Data START

/-- R4, R5, R6, R16: a commit of ship data that passes the checks clears the stored set's marker and becomes an
operation in flight; one that fails is answered BAD_IMAGE with the block and the index (a HYDRO ROW block of a failing
row 0 alone: log 17); a store in flight refuses it with BUSY. Store Settings likewise. R5, R10: at the completion of a commit the working copy, without the STRENGTH
entries past the last cut, stands in non-volatile memory with its marker set, the engine enters SERVICE, and DONE
fills the place kept for the reply. With no commit in flight the event is not due. R16, R6: at the completion of a
store of settings the working settings stand in non-volatile memory with their marker set, and DONE fills the place
kept for the reply. Events that are not due: log 6. -/
def Obligations.StoresBeginAndComplete : Prop :=
  (∀ (s : State) (l : Link) (tag : Byte),
    (Ready s l .commitShipData →
      (s.committing = false → s.storing = false → commitCheck s.ship = none →
        Begins (.commitShipData l tag) l .commitShipData tag .commit s
          { s with committing := true, nvm := { s.nvm with ship := { s.nvm.ship with marker := false } } })
      ∧ (∀ f, s.committing = false → s.storing = false → commitCheck s.ship = some f →
        Answers (.commitShipData l tag) l .commitShipData tag ⟨.badImage, encU 1 f.1 ++ encU 1 f.2⟩ s)
      ∧ (s.committing = true ∨ s.storing = true →
        Refuses (.commitShipData l tag) l .commitShipData tag .busy s))
    ∧ (Ready s l .storeSettings →
      (s.committing = false → s.storing = false →
        Begins (.storeSettings l tag) l .storeSettings tag .store s
          { s with storing := true, nvm := { s.nvm with settings := { s.nvm.settings with marker := false } } })
      ∧ (s.committing = true ∨ s.storing = true →
        Refuses (.storeSettings l tag) l .storeSettings tag .busy s)))
  ∧ (∀ s : State, s.powered = true →
    (s.committing = true →
      ∃ t, exec .commitCompletion s = .next t ∧ EnteredService s t (trimStrength s.ship) s.settings
        ∧ t.committing = false ∧ t.nvm = { s.nvm with ship := ⟨true, trimStrength s.ship⟩ } ∧ t.origin = s.origin
        ∧ (∀ k tag, KeptPlace .commit k tag s → t.sends .l0 (replyFrame (Reply.bare .done) k tag)))
    ∧ (s.committing = false → exec .commitCompletion s = .next s))
  ∧ (∀ s : State, s.powered = true →
    (s.storing = true →
      ∃ t, exec .storeSettingsCompletion s = .next t
        ∧ t.standing =
          ({ s with storing := false, nvm := { s.nvm with settings := ⟨true, s.settings⟩ } } : State).standing
        ∧ (∀ k tag, KeptPlace .store k tag s → t.sends .l0 (replyFrame (Reply.bare .done) k tag)))
    ∧ (s.storing = false → exec .storeSettingsCompletion s = .next s))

Data END

Task brief
All of the entries must be quoted exactly; please include each one.

Response to this exercise
/-- R4, R5, R6, R16: a commit of ship data that passes the checks clears the stored set's marker and becomes an
operation in flight; one that fails is answered BAD_IMAGE with the block and the index (a HYDRO ROW block of a failing
row 0 alone: log 17); a store in flight refuses it with BUSY. Store Settings likewise. R5, R10: at the completion of a commit the working copy, without the STRENGTH
entries past the last cut, stands in non-volatile memory with its marker set, the engine enters SERVICE, and DONE
fills the place kept for the reply. With no commit in flight the event is not due. R16, R6: at the completion of a
store of settings the working settings stand in non-volatile memory with their marker set, and DONE fills the place
kept for the reply. Events that are not due: log 6. -/
def Obligations.StoresBeginAndComplete : Prop :=
  (∀ (s : State) (l : Link) (tag : Byte),
    (Ready s l .commitShipData →
      (s.committing = false → s.storing = false → commitCheck s.ship = none →
        Begins (.commitShipData l tag) l .commitShipData tag .commit s
          { s with committing := true, nvm := { s.nvm with ship := { s.nvm.ship with marker := false } } })
      ∧ (∀ f, s.committing = false → s.storing = false → commitCheck s.ship = some f →
        Answers (.commitShipData l tag) l .commitShipData tag ⟨.badImage, encU 1 f.1 ++ encU 1 f.2⟩ s)
      ∧ (s.committing = true ∨ s.storing = true →
        Refuses (.commitShipData l tag) l .commitShipData tag .busy s))
    ∧ (Ready s l .storeSettings →
      (s.committing = false → s.storing = false →
        Begins (.storeSettings l tag) l .storeSettings tag .store s
          { s with storing := true, nvm := { s.nvm with settings := { s.nvm.settings with marker := false } } })
      ∧ (s.committing = true ∨ s.storing = true →
        Refuses (.storeSettings l tag) l .storeSettings tag .busy s)))
  ∧ (∀ s : State, s.powered = true →
    (s.committing = true →
      ∃ t, exec .commitCompletion s = .next t ∧ EnteredService s t (trimStrength s.ship) s.settings
        ∧ t.committing = false ∧ t.nvm = { s.nvm with ship := ⟨true, trimStrength s.ship⟩ } ∧ t.origin = s.origin
        ∧ (∀ k tag, KeptPlace .commit k tag s → t.sends .l0 (replyFrame (Reply.bare .done) k tag)))
    ∧ (s.committing = false → exec .commitCompletion s = .next s))
  ∧ (∀ s : State, s.powered = true →
    (s.storing = true →
      ∃ t, exec .storeSettingsCompletion s = .next t
        ∧ t.standing =
          ({ s with storing := false, nvm := { s.nvm with settings := ⟨true, s.settings⟩ } } : State).standing
        ∧ (∀ k tag, KeptPlace .store k tag s → t.sends .l0 (replyFrame (Reply.bare .done) k tag)))
    ∧ (s.storing = false → exec .storeSettingsCompletion s = .next s))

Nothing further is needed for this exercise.